* **Task statement**
The first line of the entries through the line bearing "leaves SP and the byte at": copy these lines exactly and return nothing else.

Start of Material provided

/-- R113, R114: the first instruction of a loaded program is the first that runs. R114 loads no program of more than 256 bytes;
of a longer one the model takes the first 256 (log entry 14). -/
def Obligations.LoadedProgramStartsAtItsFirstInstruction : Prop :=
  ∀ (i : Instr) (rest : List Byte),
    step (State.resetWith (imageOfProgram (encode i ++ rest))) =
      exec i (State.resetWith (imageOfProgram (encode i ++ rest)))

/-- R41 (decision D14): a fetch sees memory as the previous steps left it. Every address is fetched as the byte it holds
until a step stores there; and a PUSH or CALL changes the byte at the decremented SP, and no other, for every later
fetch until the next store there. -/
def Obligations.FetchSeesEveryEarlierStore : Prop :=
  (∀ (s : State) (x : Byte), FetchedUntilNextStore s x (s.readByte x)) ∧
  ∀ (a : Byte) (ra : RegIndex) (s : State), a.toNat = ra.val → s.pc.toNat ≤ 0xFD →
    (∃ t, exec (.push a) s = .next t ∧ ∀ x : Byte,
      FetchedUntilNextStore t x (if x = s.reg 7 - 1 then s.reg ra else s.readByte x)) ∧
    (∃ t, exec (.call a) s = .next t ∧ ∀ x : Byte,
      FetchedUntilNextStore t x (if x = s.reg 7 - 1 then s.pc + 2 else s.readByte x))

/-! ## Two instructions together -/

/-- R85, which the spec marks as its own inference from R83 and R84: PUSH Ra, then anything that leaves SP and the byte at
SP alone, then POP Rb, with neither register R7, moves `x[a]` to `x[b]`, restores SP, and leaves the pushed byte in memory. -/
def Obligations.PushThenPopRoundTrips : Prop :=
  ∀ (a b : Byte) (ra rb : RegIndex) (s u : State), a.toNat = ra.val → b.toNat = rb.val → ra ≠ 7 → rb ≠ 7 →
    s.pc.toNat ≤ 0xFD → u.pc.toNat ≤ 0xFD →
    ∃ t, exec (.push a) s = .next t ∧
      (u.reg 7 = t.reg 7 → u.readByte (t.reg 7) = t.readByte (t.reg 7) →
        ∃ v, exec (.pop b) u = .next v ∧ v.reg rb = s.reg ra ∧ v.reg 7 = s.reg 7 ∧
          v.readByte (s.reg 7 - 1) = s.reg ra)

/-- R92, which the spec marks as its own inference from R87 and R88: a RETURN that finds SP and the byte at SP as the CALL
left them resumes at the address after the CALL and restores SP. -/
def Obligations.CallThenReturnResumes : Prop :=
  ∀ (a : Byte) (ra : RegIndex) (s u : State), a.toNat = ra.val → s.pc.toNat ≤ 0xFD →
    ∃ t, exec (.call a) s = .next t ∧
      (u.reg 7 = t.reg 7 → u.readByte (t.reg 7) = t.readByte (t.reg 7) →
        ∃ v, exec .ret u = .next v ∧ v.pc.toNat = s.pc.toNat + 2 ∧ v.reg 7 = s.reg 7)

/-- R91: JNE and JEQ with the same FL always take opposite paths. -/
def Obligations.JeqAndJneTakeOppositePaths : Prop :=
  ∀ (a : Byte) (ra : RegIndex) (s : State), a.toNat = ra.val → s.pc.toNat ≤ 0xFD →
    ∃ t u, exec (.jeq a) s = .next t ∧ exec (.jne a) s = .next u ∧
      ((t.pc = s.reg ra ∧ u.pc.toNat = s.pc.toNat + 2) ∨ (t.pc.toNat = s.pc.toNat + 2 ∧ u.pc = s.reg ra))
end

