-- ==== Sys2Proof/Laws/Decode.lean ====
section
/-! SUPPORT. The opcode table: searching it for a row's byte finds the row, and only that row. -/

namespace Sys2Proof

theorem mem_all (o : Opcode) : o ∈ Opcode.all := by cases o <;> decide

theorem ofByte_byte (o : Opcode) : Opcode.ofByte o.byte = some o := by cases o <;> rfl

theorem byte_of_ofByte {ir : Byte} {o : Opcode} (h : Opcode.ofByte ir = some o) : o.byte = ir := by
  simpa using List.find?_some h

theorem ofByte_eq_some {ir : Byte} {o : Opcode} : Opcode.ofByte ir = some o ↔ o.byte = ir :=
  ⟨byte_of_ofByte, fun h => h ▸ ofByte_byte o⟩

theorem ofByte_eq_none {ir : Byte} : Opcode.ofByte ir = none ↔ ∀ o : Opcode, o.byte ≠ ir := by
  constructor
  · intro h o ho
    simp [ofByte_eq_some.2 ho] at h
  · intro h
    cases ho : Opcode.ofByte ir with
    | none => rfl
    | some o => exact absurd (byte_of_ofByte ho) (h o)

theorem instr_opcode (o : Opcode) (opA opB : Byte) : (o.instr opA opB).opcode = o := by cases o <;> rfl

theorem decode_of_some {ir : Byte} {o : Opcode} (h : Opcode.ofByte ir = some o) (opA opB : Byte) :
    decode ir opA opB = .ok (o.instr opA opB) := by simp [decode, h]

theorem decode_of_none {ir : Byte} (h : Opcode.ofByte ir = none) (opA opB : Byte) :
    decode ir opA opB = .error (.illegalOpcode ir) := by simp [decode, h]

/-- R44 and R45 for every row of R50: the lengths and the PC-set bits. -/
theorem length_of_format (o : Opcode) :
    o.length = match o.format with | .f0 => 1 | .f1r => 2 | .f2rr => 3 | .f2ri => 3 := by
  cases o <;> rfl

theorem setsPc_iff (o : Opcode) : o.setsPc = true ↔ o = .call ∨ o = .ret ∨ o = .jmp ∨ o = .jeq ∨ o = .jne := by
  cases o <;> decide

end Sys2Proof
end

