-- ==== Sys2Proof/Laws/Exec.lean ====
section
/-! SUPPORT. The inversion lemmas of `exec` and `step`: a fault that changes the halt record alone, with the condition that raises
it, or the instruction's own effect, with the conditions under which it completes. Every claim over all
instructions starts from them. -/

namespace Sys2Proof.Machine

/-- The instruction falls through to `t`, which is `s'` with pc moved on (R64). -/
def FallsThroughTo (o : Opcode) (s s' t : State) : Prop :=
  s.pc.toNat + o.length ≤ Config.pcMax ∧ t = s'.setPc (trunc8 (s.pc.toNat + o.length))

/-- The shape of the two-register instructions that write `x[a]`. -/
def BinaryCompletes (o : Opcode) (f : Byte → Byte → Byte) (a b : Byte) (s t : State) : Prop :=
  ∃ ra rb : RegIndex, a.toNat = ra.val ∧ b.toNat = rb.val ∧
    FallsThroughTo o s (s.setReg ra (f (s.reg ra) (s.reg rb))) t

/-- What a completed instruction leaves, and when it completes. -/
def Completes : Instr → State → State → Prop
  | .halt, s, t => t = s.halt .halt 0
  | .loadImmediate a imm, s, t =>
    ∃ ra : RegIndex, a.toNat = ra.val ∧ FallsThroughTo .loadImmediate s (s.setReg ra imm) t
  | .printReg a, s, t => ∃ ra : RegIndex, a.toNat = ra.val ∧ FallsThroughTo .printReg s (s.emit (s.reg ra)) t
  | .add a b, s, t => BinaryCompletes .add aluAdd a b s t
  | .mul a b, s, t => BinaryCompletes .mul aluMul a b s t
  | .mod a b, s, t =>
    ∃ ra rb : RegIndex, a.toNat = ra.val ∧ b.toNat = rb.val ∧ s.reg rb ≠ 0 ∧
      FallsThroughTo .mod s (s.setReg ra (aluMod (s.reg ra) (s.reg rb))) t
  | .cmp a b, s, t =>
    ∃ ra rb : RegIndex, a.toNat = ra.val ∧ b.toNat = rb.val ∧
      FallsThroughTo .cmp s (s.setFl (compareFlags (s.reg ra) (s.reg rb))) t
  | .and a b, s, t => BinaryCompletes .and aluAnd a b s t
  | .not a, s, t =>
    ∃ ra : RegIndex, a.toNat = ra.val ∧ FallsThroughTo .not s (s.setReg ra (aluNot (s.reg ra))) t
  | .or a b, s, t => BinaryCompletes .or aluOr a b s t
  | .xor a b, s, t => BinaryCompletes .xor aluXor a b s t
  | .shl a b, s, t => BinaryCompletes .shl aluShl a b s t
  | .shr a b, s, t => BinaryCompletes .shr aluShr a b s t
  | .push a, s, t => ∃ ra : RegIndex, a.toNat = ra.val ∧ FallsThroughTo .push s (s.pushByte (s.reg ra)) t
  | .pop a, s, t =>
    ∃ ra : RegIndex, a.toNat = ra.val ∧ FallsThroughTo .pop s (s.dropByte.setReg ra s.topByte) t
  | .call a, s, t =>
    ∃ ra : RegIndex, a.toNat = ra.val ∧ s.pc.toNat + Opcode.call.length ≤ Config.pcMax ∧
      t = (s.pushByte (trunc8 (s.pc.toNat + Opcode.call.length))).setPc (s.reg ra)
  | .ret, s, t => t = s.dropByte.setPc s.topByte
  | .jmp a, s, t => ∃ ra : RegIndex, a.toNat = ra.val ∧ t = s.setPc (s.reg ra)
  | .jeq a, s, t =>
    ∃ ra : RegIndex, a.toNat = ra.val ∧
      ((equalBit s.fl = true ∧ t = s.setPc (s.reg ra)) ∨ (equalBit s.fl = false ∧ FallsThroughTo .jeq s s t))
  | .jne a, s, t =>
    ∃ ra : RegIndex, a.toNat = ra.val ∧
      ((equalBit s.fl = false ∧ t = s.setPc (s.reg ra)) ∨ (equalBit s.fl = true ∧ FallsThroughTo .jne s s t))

End of Material provided

* **Answer to this problem**
/-- R113, R114: the first instruction of a loaded program is the first that runs. R114 loads no program of more than 256 bytes;
of a longer one the model takes the first 256 (log entry 14). -/
def Obligations.LoadedProgramStartsAtItsFirstInstruction : Prop :=
  ∀ (i : Instr) (rest : List Byte),
    step (State.resetWith (imageOfProgram (encode i ++ rest))) =
      exec i (State.resetWith (imageOfProgram (encode i ++ rest)))

/-- R41 (decision D14): a fetch sees memory as the previous steps left it. Every address is fetched as the byte it holds
until a step stores there; and a PUSH or CALL changes the byte at the decremented SP, and no other, for every later
fetch until the next store there. -/
def Obligations.FetchSeesEveryEarlierStore : Prop :=
  (∀ (s : State) (x : Byte), FetchedUntilNextStore s x (s.readByte x)) ∧
  ∀ (a : Byte) (ra : RegIndex) (s : State), a.toNat = ra.val → s.pc.toNat ≤ 0xFD →
    (∃ t, exec (.push a) s = .next t ∧ ∀ x : Byte,
      FetchedUntilNextStore t x (if x = s.reg 7 - 1 then s.reg ra else s.readByte x)) ∧
    (∃ t, exec (.call a) s = .next t ∧ ∀ x : Byte,
      FetchedUntilNextStore t x (if x = s.reg 7 - 1 then s.pc + 2 else s.readByte x))

/-! ## Two instructions together -/

/-- R85, which the spec marks as its own inference from R83 and R84: PUSH Ra, then anything that leaves SP and the byte at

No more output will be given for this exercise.